Noe there are two cases:

Case 1: when n is a multiple of 3 (whether odd integer (like 3,9,15...) or even integer (like 6,12,18....)

Case 2: when n is not a multiple of 3 (like 1,2,4,5,7,.....)

Case 1: When n is a multiple of 3 as discussed above ..in this case the value of $cos\frac{2n\pi}{3}$ is always 1.

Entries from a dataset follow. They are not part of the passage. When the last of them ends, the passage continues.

-- ==== Sys2Proof/Tests/Slice0.lean ====
section
/-! SUPPORT. Tests of the model against the spec's own tables and worked sequences, each about one
step, the refusals of WellFormed, and for every obligation with hypotheses a named state and operands
that meet them together. -/

namespace Sys2Proof.Tests

open Sys2Proof.Machine

-- One theorem at a time: each waits for the kernel, and many waiting at once are many threads.
set_option Elab.async false

/-! ## States to start from -/

/-- The state after one command. -/
def after (c : Instr) (s : State) : State :=
  match exec c s with
  | .next t => t
  | .fault _ => s
  | .refused _ => s

/-- The leg of the first worked profile (chapter 02). -/
def leg : Leg := ⟨.fwd, 12000, 3, 0, false, 0, 1, none⟩

/-- Reset, then a permit GRANTED for generation 18. -/
def permitted : State :=
  { State.reset with permit := { Permit.powerOn with
      state := .granted, generation := 18, consentRemaining := some 500,
      periodWindow := some 500, lowGiven := some false } }

/-- A permit and one pending leg. -/
def queued : State := permitted.onMotion fun m => { m with queue := [leg] }

/-- A permit and a current leg in a phase with the drives on. -/
def running (ph : Phase) (c : CurrentLeg) : State :=
  { permitted with
    motion := { MotionGenerator.powerOn with
      phase := ph, current := some c, lastEff := c.kEff },
    drive := { DriveUnit.powerOn with enable := true, brakeRelease := true },
    seats := { SeatMonitor.powerOn with driveTold := true } }

/-- The worked leg at step `k` with `rem` to run. -/
def onStep (k rem : Nat) : CurrentLeg := ⟨leg, rem, k, some k, 0, none, false⟩

def cruising : State := running .cruise (onStep 3 6000)

/-- FAULTED with an ALARM_LEFT record. -/
def faulted : State := State.reset.onMotion fun m =>
  { m with phase := .faulted, fault := some ⟨.alarmLeft, 0, none⟩ }

/-- Seat 0 CONFIRMED at bar position `bar` with confirm bar position 96 (chapter 06). -/
def barAt (bar : Nat) : State := permitted.setSeat 0 { Seat.powerOn with
  state := .confirmed, occupied := true, bar := bar, confirmBar := some 96,
  confirmGeneration := some 18, filtered := .locked, changes := 3 }

/-- A clip table of one clip, with voice 0 as given. -/
def playing (c : Clip) (x : Voice) : State :=
  (State.reset.onSound fun u => { u with clips := [c] }).setVoice 0 x

/-- A voice with one sample at a gain, heard in zone 0. -/
def heardVoice (sample : Int) (gain : Nat) : Voice :=
  { Voice.powerOn with
    state := .playing, clip := some 1, plays := some 1, fetchPasses := some 1, gain := gain,
    target := gain, zones := 1, fifo := [sample], primed := true }

def clip16 : Clip := ⟨1, .pcm16, 4096, 1000, 200⟩

def legBytes : LegBytes := ⟨0, 12000, 3, 0, 0, 0, 1⟩

def playBytes : PlayBytes := ⟨1, 30, 200, 0, 1, 1, 0, 0⟩

/-- A cue on the forward direction. -/
def cueAt (trigger : Int) (latest : Option Int) (actions : List CueAction) : Cue :=
  ⟨trigger, .fwd, latest, actions, false⟩

/-! ## WellFormed refuses what a row's words rule out -/

theorem test_unknown_code_names_no_command :
    (Instr.unknownCode .a 0x01).wellFormed = false
      ∧ (Instr.unknownCode .a 0xFF).wellFormed = true := by decide

theorem test_write_setting_has_no_row_of_its_own :
    (Instr.writeSetting .a 32 4).wellFormed = false
      ∧ (Instr.writeSetting .a 48 4).wellFormed = false
      ∧ (Instr.writeSetting .a 49 200).wellFormed = true
      ∧ (Instr.writeSetting .a 255 0).wellFormed = true := by decide

theorem test_load_cue_counts_its_records :
    (Instr.loadCue .c ⟨0, 100, 0, 0, 0, 2, [Vector.replicate 10 0]⟩).wellFormed = false
      ∧ (Instr.loadCue .c ⟨0, 100, 0, 0, 0, 1, [Vector.replicate 10 0]⟩).wellFormed = true
      ∧ (Instr.loadCue .c ⟨0, 100, 0, 0, 0, 9, []⟩).wellFormed = true := by decide

/-! ## Bytes of commands (chapter 11, command summary) -/

theorem test_bytes_of_ports_and_settings :
    parseCommand .a quietPins 0x00 [] = some (.nop .a)
      ∧ parseCommand .b quietPins 0x03 [0x63, 0, 0, 1, 0xF4] = some (.writeSetting .b 99 500)
      ∧ parseCommand .a quietPins 0x03 [33, 0, 200, 1, 0x90]
        = some (.writeRampTable .a (.step 0) 0xC80190) := by decide +kernel

theorem test_bytes_of_route_and_motion :
    parseCommand .a quietPins 0x10 [12, 0, 0, 0x9C, 0x40, 1, 0x2C, 0]
        = some (.loadMarker .a 12 40000 300 0)
      ∧ parseCommand .a quietPins 0x20 [1, 0, 0x2E, 0xE0, 3, 0xFF, 0xFF, 0, 0, 0xC8, 7]
        = some (.appendLeg .a ⟨1, 12000, 3, 0xFFFF, 0, 200, 7⟩) := by decide +kernel

theorem test_bytes_of_turntable_seats_and_permit :
    parseCommand .c quietPins 0x30 [0x0C, 0, 2] = some (.turnTo .c 3072 2)
      ∧ parseCommand .a quietPins 0x38 [0x81] = some (.releaseBars .a 0x81)
      ∧ parseCommand .b quietPins 0x41 [0, 18, 0xFF] = some (.concur .b 18 0xFF) := by
  decide +kernel

theorem test_bytes_of_cues_effects_and_sound :
    parseCommand .c quietPins 0x54 [63] = some (.fireCue .c 63)
      ∧ parseCommand .c quietPins 0x60 [3, 1, 2, 0, 50, 0, 100, 4, 255]
        = some (.setEffectArm .c 3 ⟨2, 50, 100, 4, 255⟩)
      ∧ parseCommand .c quietPins 0x71 [5, 9, 200, 0, 15, 1, 0, 1]
        = some (.play .c ⟨5, 9, 200, 0, 15, 1, 0, 1⟩) := by decide +kernel

/-- Slots 1 and 2 of the worked frame (chapter 11): the event set leaves as 000A0000h. -/
theorem test_worked_frame_status :
    ((after (.readStatus .b) (State.reset.onPort .b fun x => { x with
        framer := .awaitCode, events := 0xA0000 })).ports.get .b).response
      = some ⟨[0x01, 0, 7, 0, 0x0A, 0, 0, 0, 0, 0], 1⟩ := by decide +kernel

/-- Slot 7 of the worked frame: Renew Consent for generation 17 of 18. -/
theorem test_worked_frame_renew_is_stale :
    (((after (.byteSlot .b 0x11 quietPins) (permitted.onPort .b fun x => { x with
        framer := .arguments, inProgress := some ⟨0x42, [0], 1⟩ })).ports.get .b).lastRefusal
      = some ⟨.stale, 0x42⟩) := by decide +kernel

/-- Slot 9 of the worked frame: Read Setting 99 answers 500. -/
theorem test_worked_frame_setting :
    ((after (.byteSlot .b 0x63 quietPins) (State.reset.onPort .b fun x => { x with
        framer := .arguments, inProgress := some ⟨0x02, [], 1⟩ })).ports.get .b).response
      = some ⟨[0x02, 0, 5, 0x63, 0, 0, 1, 0xF4], 1⟩ := by decide +kernel

/-- The rows have no bits of their own, so no word spells a command (log 20). -/
theorem test_no_word_spells_a_command : decodeTableWord 8 0 = none := rfl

$so \space 2^{n+1}cos\frac{2n\pi}{3}= 2^{n+1}*1 = 2^{n+1}. (Proved)$

Case 2: When n is not a multiple of 3..in this case for all those values of n whether positive or negative $cos\frac{2n\pi}{3}$ will always lies either in 2^nd quadrant or in 3^rd quadrant and in these two quadrants cosine is negative and value of $cos\frac{2n\pi}{3}$ is always $-\frac{1}{2}$ .

Moreover in case of negative integers there will be no effect as cosine absorbs negative sign.

$so \space 2^{n+1}*cos\frac{2n\pi}{3}=2^{n+1}*(-\frac{1}{2})$

$= -2^{(n+1-1)}$

$= -2^n (Proved).$